Fish fossils fill gaps in dinosaur-era ocean food chains.

BonnerichthysArtist's reconstruction of the 70-million-year old giant suspension-feeding bony fish Bonnerichthys.Robert Nicholls, www.paleocreations.com

The first large filter feeders swam in the oceans for much longer than previously thought.

In a study published today in Science, Matt Friedman, a palaeobiologist at the University of Oxford, UK, and his colleagues identify filter feeders in fossils spanning more than 100 million years and originating in Asia, Europe and North America. The discovery is a result of examining fossils from museums around the world that had either not been studied or had been misinterpreted1.
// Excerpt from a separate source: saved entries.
-- ==== Sys2Proof/Machine/Collective.lean ====
section
/-!
DEFINITION. Collectives (spec/21 R417 to R428): coll and collwait, the rendezvous, the movement and reduction of data, deadlines
and aborts, and the Zwivel-link ports.
-/

namespace Sys2Proof.Machine

/-! ### What a collective reads and writes, R421, R425 -/

def Coll.live (x : Coll) : Bool := match x.st with
  | .ended _ => false
  | _ => true
def Coll.op (x : Coll) : Nat := x.me.op.toNat
def Coll.z (x : Coll) : Nat := etSize x.me.et.toNat
def Coll.nrank (x : Coll) : Nat := x.me.nrank.toNat
def Coll.rank (x : Coll) : Nat := x.me.rank.toNat

/-- Elements of SRC that a rank reads. -/
def Coll.srcCount (x : Coll) (r : Nat) : Nat := match x.op with
  | 0 => if r = x.me.root.toNat then x.me.count else 0
  | 5 => x.nrank * x.me.count
  | 6 => 0
  | _ => x.me.count

/-- Whether every rank's data is there. -/
def Coll.complete (x : Coll) : Bool :=
  (List.range x.nrank).all (fun r => (Tab.get [] x.data r).length ≥ x.srcCount r * x.z)

/-- Element i of a rank's data. -/
def Coll.elem (x : Coll) (r i : Nat) : Nat := leNat (((Tab.get [] x.data r).drop (i * x.z)).take x.z)

/-- A sum in the fixed order over ranks, R425: WIDE sums are exact and rounded once. -/
def sumE (et : Nat) (wide : Bool) (xs : List Nat) : Nat :=
  if et ≤ 6 then satE et ((xs.map (etInt' et)).sum)
  else if wide then
    (roundFv (fmtOf et) 0 0 false (pairSum (fun a b (u : Unit) => ((addFv 0 a b).1, u)) .nan xs.length
      (xs.map (fun a => (rdF et false a).1)) ()).1).1
  else (pairSum (fun a b (u : Unit) => ((addE et 0 0 false false a b).1, u)) 0 xs.length xs ()).1

def maxE (et : Nat) (isMax : Bool) (xs : List Nat) : Nat :=
  (pairSum (fun a b (u : Unit) => ((minMaxE et isMax false a b).1, u)) 0 xs.length xs ()).1

/-- The reduction of element i over the ranks. -/
def Coll.reduce (x : Coll) (i : Nat) : Nat :=
  let xs := (List.range x.nrank).map (fun r => x.elem r i)
  let et := x.me.et.toNat
  match x.op with
  | 2 => maxE et true xs
  | 3 => maxE et false xs
  | _ => sumE et x.me.wide xs

/-- Elements of DST. -/
def Coll.outCount (x : Coll) : Nat := match x.op with
  | 4 => x.nrank * x.me.count
  | 6 => 0
  | _ => x.me.count

/-- Element e of DST, with the rank whose SRC it copies, or none for a reduction (R421). -/
def Coll.outElem (x : Coll) (e : Nat) : Option Nat × List Byte :=
  let n := x.me.count
  let copy (r i : Nat) : Option Nat × List Byte := (some r, leBytes x.z (x.elem r i))
  match x.op with
  | 0 => copy x.me.root.toNat e
  | 4 => copy (e / n) (e % n)
  | 5 => (none, leBytes x.z (x.reduce (x.rank * n + e)))
  | _ => (none, leBytes x.z (x.reduce e))

/-- The number of the unit that moves the data of a collective. -/
def Coll.unit (x : Coll) : Nat := unitColl x.task x.h

/-- The writer of an element for watchpoints, R426: another package whose SRC it copies, or the engine. -/
def Coll.writer (s : State) (x : Coll) (r : Option Nat) : Writer :=
  let w : Writer := { kind := 4, dev := true, die := x.die, vf := x.vf, ord := x.unit }
  match r with
  | some r =>
    let p := (x.peers.getD r (0, 0)).1
    if p ≠ s.pkg.zpkg then { w with kind := 2, pkg := p } else w
  | none => w

/-- Whether a DST byte that a collective has written is not yet performed at system scope (R424). -/
def Coll.writing (s : State) (x : Coll) : Bool :=
  let mine (wr : Writer) : Bool := wr.dev && (wr.kind == 2 || wr.kind == 4) && wr.ord == x.unit
  s.wire.any (fun f => (f.writer.map mine).getD false) || s.hostOut.any (fun e => mine e.wr)

/-! ### Endings -/

def State.putColl (s : State) (i : Nat) (x : Coll) : State := { s with colls := setAt s.colls i x }

/-- The outstanding collective of a die with a CLKEY and SEQ. -/
def State.findColl (s : State) (d : Nat) (key : Word) (sq : BitVec 32) : Option (Nat × Coll) :=
  ((List.range s.colls.length).zip s.colls).find? (fun e => e.2.die == d && e.2.live && e.2.me.clkey == key && e.2.me.seq == sq)

/-- The completion record of KIND 0x04, R428. -/
def Coll.record (x : Coll) (reason : Nat) : Word := evRec 4 .s (x.me.seq.toNat + x.h * 2 ^ 32 + reason * 2 ^ 36)

/-- Whether a collective is outstanding: it runs, or no event queue has had room for its record yet (R161). -/
def Coll.unfinished (x : Coll) : Bool := x.live || x.cev

/-- The record of an ended collective goes to the core that runs its task; while none does, the engine holds it (R428). A full queue
leaves it with its source (R161). -/
def postColl (s : State) (i : Nat) : State :=
  match s.colls[i]? with
  | none => s
  | some x => match x.st with
    | .ended r =>
      if !x.cev then s else
      match coreOfTask s.cores x.task with
      | some c => if (s.core c).evRoom then (s.putColl i { x with cev := false }).postEv c 2 (x.record r) else s
      | none => s
    | _ => s

/-- A unit of a die waits for no walk any longer. -/
def State.quitUnit (s : State) (u : Nat) : State := s.leaveWalks (fun y => y.c ≥ 4096 && y.u == u)

/-- A collective ends with a reason; the turn of its engine at the end of the clock cycle posts its record (R161). -/
def endColl (s : State) (i : Nat) (reason : Nat) : State :=
  match s.colls[i]? with
  | none => s
  | some x => if !x.live then s else (s.putColl i { x with st := .ended reason, cev := x.ev }).quitUnit x.unit

/-- An ABORT reaches a party: it ends with reason 3 unless it has completed (R424). -/
def abortAt (s : State) (d : Nat) (key : Word) (sq : BitVec 32) : State :=
  match s.findColl d key sq with
  | some (i, _) => endColl s i 3
  | none => s

/-- The lowest UP port whose far package is the peer's, R424. -/
def State.portTo (s : State) (pkg : BitVec 16) : Option Nat :=
  (List.range 24).find? (fun p => let z := Tab.get {} s.pkg.zport p
    z.up && z.pkg == pkg)

/-- The die of the package that a message for a peer goes to: the peer's, or that of the port to its package. -/
def State.dieToward (s : State) (p : BitVec 16 × BitVec 3) : Option Nat :=
  if p.1 = s.pkg.zpkg then some p.2.toNat else (s.portTo p.1).map (· / 3)

/-- The peers of a party. -/
def Coll.others (x : Coll) : List (BitVec 16 × BitVec 3) := x.peers.filter (fun p => p != (x.me.pkg, x.me.die))

/-- A message of a party to a peer: over the links of the package to its die, or to the port that leads to its package (R424). -/
def sendPeer (s : State) (x : Coll) (p : BitVec 16 × BitVec 3) (ch : Chan) (near : Cargo) (far : Out) : State :=
  match s.dieToward p with
  | some d => s.sendFlit x.die d ch (if p.1 = s.pkg.zpkg then near else .out far)
  | none => s

/-- ABORT to every peer. -/
def sendAborts (s : State) (x : Coll) : State :=
  x.others.foldl (fun s p => sendPeer s x p .mgt (.abort x.me.clkey x.me.seq) (.abort p.1 p.2 x.me.clkey x.me.seq)) s

/-- A party ends by its own cause and tells its peers. -/
def failColl (s : State) (i : Nat) (reason : Nat) : State :=
  match s.colls[i]? with
  | none => s
  | some x => if !x.live then s else sendAborts (endColl s i reason) x

/-- The collectives of a removed task end, with ABORT to their peers, and their handles go (R427, R428). -/
def State.dropColls (s : State) (task : Nat) : State :=
  let mine := s.colls.filter (fun x => x.task == task && x.live)
  let s := { s with colls := s.colls.filter (fun x => x.task != task) }
  mine.foldl (fun s x => sendAborts (s.quitUnit x.unit) x) s

/-! ### The rendezvous and the data, R424 -/

/-- Data of a rank reaches a party of this package. -/
def giveData (s : State) (d : Nat) (key : Word) (sq : BitVec 32) (rank : Nat) (bs : List Byte) : State :=
  match s.findColl d key sq with
  | some (i, x) => s.putColl i { x with data := Tab.set [] x.data rank (Tab.get [] x.data rank ++ bs) }
  | none => s

/-- SRC of collective i is read on from where an earlier turn stopped: whether all of it is there, or a part could not be read, or
neither while a part waits. `fuel` bounds the elements. -/
def readSrc (i : Nat) : Nat → State → State × Option Bool
  | 0, s => (s, none)
  | fuel + 1, s =>
    match s.colls[i]? with
    | none => (s, none)
    | some x =>
      let had := Tab.get [] x.data x.rank
      if had.length ≥ x.srcCount x.rank * x.z then (s, some true) else
      match s.portAcc x.die x.unit x.vf (x.src + BitVec.ofNat 64 had.length) .read x.z x.pa with
      | (s, .ok pa) => readSrc i fuel ((s.noteRead pa x.z).putColl i { x with data := Tab.set [] x.data x.rank (had ++ s.portRead pa x.z), pa := none })
      | (s, .held pa) => (s.putColl i { x with pa := some pa }, none)
      | (s, .wait) => (s, none)
      | (s, .fault _ _) => (s, some false)

/-- Whether the data of a party would cross to another partition of the package on REQ (spec/19 R391, R393; log entry 82). -/
def Coll.crosses (s : State) (x : Coll) : Bool :=
  x.srcCount x.rank ≠ 0 && x.others.any (fun p => ((s.dieToward p).map (fun d => s.partOf d != s.partOf x.die)).getD false)

/-- A refusal at a die of traffic that carries no physical address: FWLAST takes a free value for it (spec/19 R393; log entry 82). -/
def State.denyFlit (s : State) (d vf home : Nat) : State :=
  let r := s.draw
  r.2.mapDie d (fun x => { x with
    fwdeny := min (x.fwdeny + 1) (2 ^ 32 - 1), fwlast := BitVec.ofNat 9 vf ++ BitVec.ofNat 3 home ++ r.1.extractLsb' 0 52 })

/-- A party that holds every READY reads its SRC and sends it to its peers. -/
def startColl (s : State) (i : Nat) : State :=
  match s.colls[i]? with
  | none => s
  | some x =>
    let all := (List.range x.nrank).all (fun r => r == x.rank || x.seen.contains r)
    if !(match x.st with | .meeting => true | _ => false) || !all then s
    else if x.crosses s then failColl ((s.denyFlit x.die x.vf x.die).logAf x.die x.vf ⟨x.src, 0, .read, 10⟩) i 5 else
    match readSrc i (x.srcCount x.rank + 1) s with
    | (s, none) => s
    | (s, some false) => failColl s i 5
    | (s, some true) =>
      match s.colls[i]? with
      | none => s
      | some x =>
        let bs := Tab.get [] x.data x.rank
        let s := s.putColl i { x with st := .moving }
        if bs.isEmpty then s else
        x.others.foldl (fun s p => sendPeer s x p .req (.data x.me.clkey x.me.seq x.rank bs)
          (.data p.1 p.2 x.me.clkey x.me.seq x.me.rank bs)) s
"Given how widespread they were and how long they appear in the geological records, I think it's an important finding that's really going to force us to think about what role these bony fish had," said Nick Pyenson, a fossil marine vertebrate expert at the Smithsonian Institution's National Museum of Natural History in Washington DC.

Palaeobiologists had thought that large-bodied filter feeders only lived for about 20 million years of the Mesozoic era, but this study demonstrates that they existed from 170 million years ago to 65 million years ago. The newly classified fish plug a gap in the understanding of food webs in the Mesozoic era, which ran from 251 million years ago to 65 million years ago. The absence of those large feeders for most of the era, despite the presence of plankton, had perplexed scientists, in part because of the diversity of modern filter feeders, which include whales and sharks.

Big mouth strikes again

Friedman's study of ancient filter feeders began when he was asked to examine an odd fish fossil from the Rocky Mountain Dinosaur Resource Center in Colorado. It had fins similar to those of ancient predatory fishes but lacked the expected teeth. The fossil's thin skull and long, slender jaw bones reminded Friedman of filter feeders.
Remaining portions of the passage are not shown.